-- ==== Sys2Proof/Laws/EncoderPut.lean ====
section
/-! SUPPORT. Everything an encode query and the renormalisation loop can do (41_boolean_encoder.md R133 to R135). -/

namespace Sys2Proof.Machine

/-- What the renormalisation loop does in `k` shifts, when it completes. -/
structure Encoder.Renormed (e e' : Encoder) (k size : Nat) : Prop where
  sound : e'.Sound size
  low : e'.low = 2 ^ k * e.low
  range : e'.range.toNat = e.range.toNat * 2 ^ k
  shifts : e'.shifts = e.shifts + k
  qcnt : e'.qcnt = e.qcnt
  active : e'.active = e.active
  len : e'.len.toNat = if e.bitcnt.toNat ≤ k then e.len.toNat + 1 else e.len.toNat
  bitcnt : e'.bitcnt.toNat = if e.bitcnt.toNat ≤ k then e.bitcnt.toNat + 8 - k else e.bitcnt.toNat - k
  inside : k < e.bitcnt.toNat → e'.obuf = e.obuf ∧ e'.bottom.toNat = e.bottom.toNat * 2 ^ k
  append : e.bitcnt.toNat ≤ k →
    e'.bottom.toNat = e.bottom.toNat * 2 ^ e.bitcnt.toNat % 2 ^ 24 * 2 ^ (k - e.bitcnt.toNat) ∧
      Appended e.obuf e'.obuf e.len.toNat (e.bottom.toNat * 2 ^ e.bitcnt.toNat / 2 ^ 32)
        (BitVec.ofNat 8 (e.bottom.toNat * 2 ^ e.bitcnt.toNat / 2 ^ 24))

theorem Encoder.Renormed.cons {e e1 e' : Encoder} {k size : Nat} (hs : e.Shifted e1 size) (hr : e1.Renormed e' k size)
    (hk : k ≤ 6) (hpos : 1 ≤ e.bitcnt.toNat) : e.Renormed e' (k + 1) size := by
  refine ⟨hr.sound, ?_, ?_, ?_, hr.qcnt.trans hs.qcnt, hr.active.trans hs.active, ?_, ?_, fun h => ?_, fun h => ?_⟩
  · rw [hr.low, hs.low, pow_succ]; ring
  · rw [hr.range, hs.range, pow_succ]; ring
  · rw [hr.shifts, hs.shifts]; omega
  · rw [hr.len]
    by_cases h1 : e.bitcnt.toNat = 1
    · obtain ⟨h2, h3, -⟩ := hs.append h1
      rw [h2, h3, h1, if_neg (by omega), if_pos (by omega)]
    · obtain ⟨h2, -, -, h3⟩ := hs.inside (by omega)
      rw [h2, h3]
      split_ifs <;> omega
  · rw [hr.bitcnt]
    by_cases h1 : e.bitcnt.toNat = 1
    · obtain ⟨-, h3, -⟩ := hs.append h1
      rw [h3, h1, if_neg (by omega), if_pos (by omega)]
      omega
    · obtain ⟨-, -, -, h3⟩ := hs.inside (by omega)
      rw [h3]
      split_ifs <;> omega
  · obtain ⟨-, h2, h3, h4⟩ := hs.inside (by omega)
    obtain ⟨h5, h6⟩ := hr.inside (by omega)
    rw [h5, h6, h2, h3, pow_succ]
    exact ⟨rfl, by ring⟩
  · by_cases h1 : e.bitcnt.toNat = 1
    · obtain ⟨-, h3, h4, h5⟩ := hs.append h1
      obtain ⟨h6, h7⟩ := hr.inside (by omega)
      rw [h6, h7, h4, h1, pow_one, Nat.mul_comm e.bottom.toNat 2, show k + 1 - 1 = k from rfl]
      exact ⟨rfl, h5⟩
    · obtain ⟨h2, h3, h4, h5⟩ := hs.inside (by omega)
      obtain ⟨h6, h7⟩ := hr.append (by omega)
      have hv : 2 * e.bottom.toNat * 2 ^ (e.bitcnt.toNat - 1) = e.bottom.toNat * 2 ^ e.bitcnt.toNat := by
        obtain ⟨c, hc⟩ : ∃ c, e.bitcnt.toNat = c + 1 := ⟨e.bitcnt.toNat - 1, by omega⟩
        rw [hc, Nat.add_sub_cancel, pow_succ]; ring
      rw [h4, h5, hv] at h6
      rw [h2, h3, h4, h5, hv] at h7
      exact ⟨by rw [h6]; congr 2; omega, h7⟩

/-- The loop completes, or finds the buffer full when a byte is due. -/
theorem Encoder.renorm_spec {size k n : Nat} (hsize : size < 2 ^ 32) {e : Encoder} (h : e.Coding size) (hk : k ≤ 7)
    (hn : k < n) (h128 : 128 ≤ e.range.toNat * 2 ^ k) (h255 : e.range.toNat * 2 ^ k ≤ 255) :
    (e.bitcnt.toNat ≤ k ∧ e.len.toNat = size → ∃ e', Encoder.renorm size n e = .raise .bufferBounds e') ∧
      (¬(e.bitcnt.toNat ≤ k ∧ e.len.toNat = size) → ∃ e', Encoder.renorm size n e = .ok () e' ∧ e.Renormed e' k size) := by
  induction k generalizing e n with
  | zero =>
    have hpos := h.bitcnt_pos
    obtain ⟨n, rfl⟩ : ∃ m, n = m + 1 := ⟨n - 1, by omega⟩
    simp only [pow_zero, mul_one] at h128 h255
    refine ⟨fun hx => by omega, fun _ => ⟨e, by simp only [Encoder.renorm, h128, if_true], ?_⟩⟩
    exact ⟨⟨h, h128⟩, by simp, by simp, rfl, rfl, rfl, by rw [if_neg (by omega)], by rw [if_neg (by omega)]; rfl, fun _ => ⟨rfl, by simp⟩,
      fun h => by omega⟩
  | succ k ih =>
    have hpos := h.bitcnt_pos
    obtain ⟨n, rfl⟩ : ∃ m, n = m + 1 := ⟨n - 1, by omega⟩
    have hp : 1 ≤ 2 ^ k := Nat.one_le_two_pow
    rw [pow_succ, ← mul_assoc] at h128 h255
    have hle : e.range.toNat ≤ e.range.toNat * 2 ^ k := Nat.le_mul_of_pos_right _ hp
    have hlt : e.range.toNat < 128 := by omega
    simp only [Encoder.renorm, if_neg (show ¬128 ≤ e.range.toNat by omega)]
    have step : ∀ e1, e.shift size = .ok () e1 → e.Shifted e1 size →
        ¬(e1.bitcnt.toNat ≤ k ∧ e1.len.toNat = size) →
        ∃ e', ((e.shift size).bind fun _ e => Encoder.renorm size n e) = .ok () e' ∧ e.Renormed e' (k + 1) size := by
      intro e1 h1 h2 h3
      obtain ⟨e', h4, h5⟩ := (ih h2.coding (by omega) (show k < n by omega)
        (by rw [h2.range]; linarith) (by rw [h2.range]; linarith)).2 h3
      exact ⟨e', by rw [h1, Res.bind_ok, h4], h5.cons h2 (by omega) hpos⟩
    by_cases h1 : e.bitcnt.toNat = 1
    · by_cases hl : e.len.toNat = size
      · obtain ⟨e', h2⟩ := Encoder.shift_full h h1 hl
        exact ⟨fun _ => ⟨e', by rw [h2, Res.bind_raise]⟩, fun hx => absurd ⟨by omega, hl⟩ hx⟩
      · obtain ⟨e1, h2, h3⟩ := Encoder.shift_append h hlt hsize h1 hl
        refine ⟨fun hx => absurd hx.2 hl, fun _ => step e1 h2 h3 ?_⟩
        have := (h3.append h1).2
        omega
    · obtain ⟨e1, h2, h3⟩ := Encoder.shift_inside h hlt (by omega)
      obtain ⟨h4, -, -, h5⟩ := h3.inside (by omega)
      refine ⟨fun hx => ?_, fun hx => step e1 h2 h3 (by rw [h4, h5]; omega)⟩
      obtain ⟨e', h6⟩ := (ih h3.coding (by omega) (show k < n by omega)
        (by rw [h3.range]; linarith) (by rw [h3.range]; linarith)).1 (by rw [h4, h5]; omega)
      exact ⟨e', by rw [h2, Res.bind_ok, h6]⟩

/-! ### The query -/

theorem Encoder.narrow_range {e : Encoder} (b : Bool) (p : Byte) (h : 2 ≤ e.range.toNat) :
    (e.narrow b p).range.toNat = if b then e.range.toNat - split e.range p else split e.range p := by
  have h1 := split_pos e.range p
  have h2 := split_lt p h
  have h3 := e.range.isLt
  cases b <;> simp only [Encoder.narrow, Bool.false_eq_true, if_false, if_true, BitVec.toNat_ofNat] <;> omega

theorem Encoder.Coding.pending_lt {e : Encoder} {size : Nat} (h : e.Coding size) :
    e.bottom.toNat + e.range.toNat ≤ 2 ^ 32 :=
  h.pending.trans (Nat.pow_le_pow_right (by norm_num) (by have := h.bitcnt_pos; omega))

theorem Encoder.narrow_bottom {e : Encoder} {size : Nat} (h : e.Sound size) (b : Bool) (p : Byte) :
    (e.narrow b p).bottom.toNat = e.bottom.toNat + if b then split e.range p else 0 := by
  have h1 := split_lt p (show 2 ≤ e.range.toNat by have := h.range_ge; omega)
  have h2 := h.toCoding.pending_lt
  have h3 := h.range_ge
  cases b
  · simp [Encoder.narrow]
  · simp only [Encoder.narrow, if_true, BitVec.toNat_add, BitVec.toNat_ofNat]
    omega

theorem Encoder.narrow_low {e : Encoder} {size : Nat} (h : e.Sound size) (b : Bool) (p : Byte) :
    (e.narrow b p).low = e.low + if b then split e.range p else 0 := by
  have hb := Encoder.narrow_bottom h b p
  have h1 : (e.narrow b p).obuf = e.obuf := by cases b <;> rfl
  have h2 : (e.narrow b p).len = e.len := by cases b <;> rfl
  have h3 : (e.narrow b p).bitcnt = e.bitcnt := by cases b <;> rfl
  rw [Encoder.low, Encoder.low, hb, h1, h2, h3, Nat.add_assoc]

theorem Encoder.narrow_coding {e : Encoder} {size : Nat} (h : e.Sound size) (b : Bool) (p : Byte) :
    (e.narrow b p).Coding size := by
  have hge := h.range_ge
  have h1 := split_pos e.range p
  have h2 := split_lt p (show 2 ≤ e.range.toNat by omega)
  have hr := Encoder.narrow_range b p (show 2 ≤ e.range.toNat by omega)
  have hb := Encoder.narrow_bottom h b p
  have hl := Encoder.narrow_low h b p
  have e1 : (e.narrow b p).obuf = e.obuf := by cases b <;> rfl
  have e2 : (e.narrow b p).len = e.len := by cases b <;> rfl
  have e3 : (e.narrow b p).bitcnt = e.bitcnt := by cases b <;> rfl
  have e4 : (e.narrow b p).shifts = e.shifts := by rw [Encoder.shifts, Encoder.shifts, e2, e3]
  have hp := h.pending
  have ht := h.below_top
  refine ⟨?_, e3 ▸ h.bitcnt_pos, e3 ▸ h.bitcnt_le, ?_, ?_, ?_, ?_, e2 ▸ h.len_le⟩
  · rw [hr]; split_ifs <;> omega
  · rw [e2, e3]; exact h.bitcnt_le_of_len
  · rw [hr, hb, e3]; split_ifs <;> omega
  · rw [hr, hl, e4]; split_ifs <;> omega
  · rw [e1, e2]; exact h.written

/-- What an encode query does, when it completes: the interval narrows, then doubles `k` times. -/
structure Encoder.Coded (e e' : Encoder) (b : Bool) (p : Byte) (k size : Nat) : Prop where
  sound : e'.Sound size
  k_le : k ≤ 7
  low : e'.low = 2 ^ k * (e.low + if b then split e.range p else 0)
  range : e'.range.toNat = (if b then e.range.toNat - split e.range p else split e.range p) * 2 ^ k
  shifts : e'.shifts = e.shifts + k
  qcnt : e'.qcnt = e.qcnt + 1
  active : e'.active = e.active
  len : e'.len.toNat = if e.bitcnt.toNat ≤ k then e.len.toNat + 1 else e.len.toNat
  bitcnt : e'.bitcnt.toNat = if e.bitcnt.toNat ≤ k then e.bitcnt.toNat + 8 - k else e.bitcnt.toNat - k
  inside : k < e.bitcnt.toNat →
    e'.obuf = e.obuf ∧ e'.bottom.toNat = (e.bottom.toNat + if b then split e.range p else 0) * 2 ^ k
  append : e.bitcnt.toNat ≤ k →
    e'.bottom.toNat =
        (e.bottom.toNat + if b then split e.range p else 0) * 2 ^ e.bitcnt.toNat % 2 ^ 24 * 2 ^ (k - e.bitcnt.toNat) ∧
      Appended e.obuf e'.obuf e.len.toNat
        ((e.bottom.toNat + if b then split e.range p else 0) * 2 ^ e.bitcnt.toNat / 2 ^ 32)
        (BitVec.ofNat 8 ((e.bottom.toNat + if b then split e.range p else 0) * 2 ^ e.bitcnt.toNat / 2 ^ 24))

/-- No byte at or beyond the new `OBUF_LEN` changes. -/
theorem Encoder.Coded.beyond {e e' : Encoder} {b : Bool} {p : Byte} {k size : Nat} (h : e.Coded e' b p k size) (i : Nat)
    (hi : e'.len.toNat ≤ i) : e'.obuf.read .buffer i = e.obuf.read .buffer i := by
  have hl := h.len
  by_cases hk : k < e.bitcnt.toNat
  · rw [(h.inside hk).1]
  · rw [if_pos (by omega)] at hl
    exact (h.append (by omega)).2.beyond i (by omega)

/-- The number of shifts of a query. -/
theorem Encoder.narrow_norm {e : Encoder} (b : Bool) (p : Byte) (h : 2 ≤ e.range.toNat) :
    ∃ k ≤ 7, 128 ≤ (e.narrow b p).range.toNat * 2 ^ k ∧ (e.narrow b p).range.toNat * 2 ^ k ≤ 255 := by
  have h1 := split_pos e.range p
  have h2 := split_lt p h
  have hr := Encoder.narrow_range b p h
  refine exists_norm ?_ ?_
  · rw [hr]; split_ifs <;> omega
  · have := (e.narrow b p).range.isLt; omega

/-- Everything an encode query can do on an active, sound encoder: complete, or find the buffer full. -/
theorem Encoder.put_spec {e : Encoder} {size : Nat} (hsize : size < 2 ^ 32) (h : e.Sound size) (b : Bool) (p : Byte) :
    (∃ e', e.put size b p = .raise .bufferBounds e' ∧ e.len.toNat = size ∧ e.bitcnt.toNat ≤ 7) ∨
      ∃ e' k, e.put size b p = .ok () e' ∧ e.Coded e' b p k size := by
  have hge := h.range_ge
  obtain ⟨k, hk, h128, h255⟩ := Encoder.narrow_norm b p (show 2 ≤ e.range.toNat by omega)
  obtain ⟨hraise, hok⟩ := Encoder.renorm_spec hsize (Encoder.narrow_coding h b p) hk (show k < 8 by omega) h128 h255
  have e2 : (e.narrow b p).len = e.len := by cases b <;> rfl
  have e3 : (e.narrow b p).bitcnt = e.bitcnt := by cases b <;> rfl
  by_cases hx : (e.narrow b p).bitcnt.toNat ≤ k ∧ (e.narrow b p).len.toNat = size
  · obtain ⟨e', h1⟩ := hraise hx
    rw [e2, e3] at hx
    exact .inl ⟨e', by rw [Encoder.put, h1, Res.bind_raise], hx.2, by omega⟩
  · obtain ⟨e', h1, h2⟩ := hok hx
    refine .inr ⟨{ e' with qcnt := e'.qcnt + 1 }, k, by rw [Encoder.put, h1, Res.bind_ok], ?_⟩
    have e4 : (e.narrow b p).shifts = e.shifts := by rw [Encoder.shifts, Encoder.shifts, e2, e3]
    have e5 : (e.narrow b p).qcnt = e.qcnt := by cases b <;> rfl
    have e6 : (e.narrow b p).active = e.active := by cases b <;> rfl
    have e7 : (e.narrow b p).obuf = e.obuf := by cases b <;> rfl
    have e8 := Encoder.narrow_bottom h b p
    refine ⟨⟨⟨h2.sound.range_pos, h2.sound.bitcnt_pos, h2.sound.bitcnt_le, h2.sound.bitcnt_le_of_len, h2.sound.pending,
      h2.sound.below_top, h2.sound.written, h2.sound.len_le⟩, h2.sound.range_ge⟩, hk, ?_, ?_, ?_, ?_, ?_, ?_, ?_, fun h => ?_, fun h => ?_⟩
    · exact h2.low.trans (by rw [Encoder.narrow_low h])
    · exact h2.range.trans (by rw [Encoder.narrow_range b p (by omega)])
    · exact h2.shifts.trans (by rw [e4])
    · show e'.qcnt + 1 = e.qcnt + 1
      rw [h2.qcnt, e5]
    · exact h2.active.trans e6
    · have := h2.len
      rwa [e2, e3] at this
    · have := h2.bitcnt
      rwa [e3] at this
    · have := h2.inside (by rw [e3]; exact h)
      rwa [e7, e8] at this
    · have := h2.append (by rw [e3]; exact h)
      rwa [e2, e3, e7, e8] at this

/-- A query appends at most one byte, so room for one byte is enough. -/
theorem Encoder.put_ok {e : Encoder} {size : Nat} (hsize : size < 2 ^ 32) (h : e.Sound size) (hl : e.len.toNat < size)
    (b : Bool) (p : Byte) : ∃ e' k, e.put size b p = .ok () e' ∧ e.Coded e' b p k size := by
  rcases Encoder.put_spec hsize h b p with ⟨_, -, hx, -⟩ | hx
  · omega
  · exact hx

end Sys2Proof.Machine
end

○ ○ ○ ○ ○

• **Required action**
Say how many lines of the material above contain the string "completes". Write nothing but the number.

• **Answer below**
3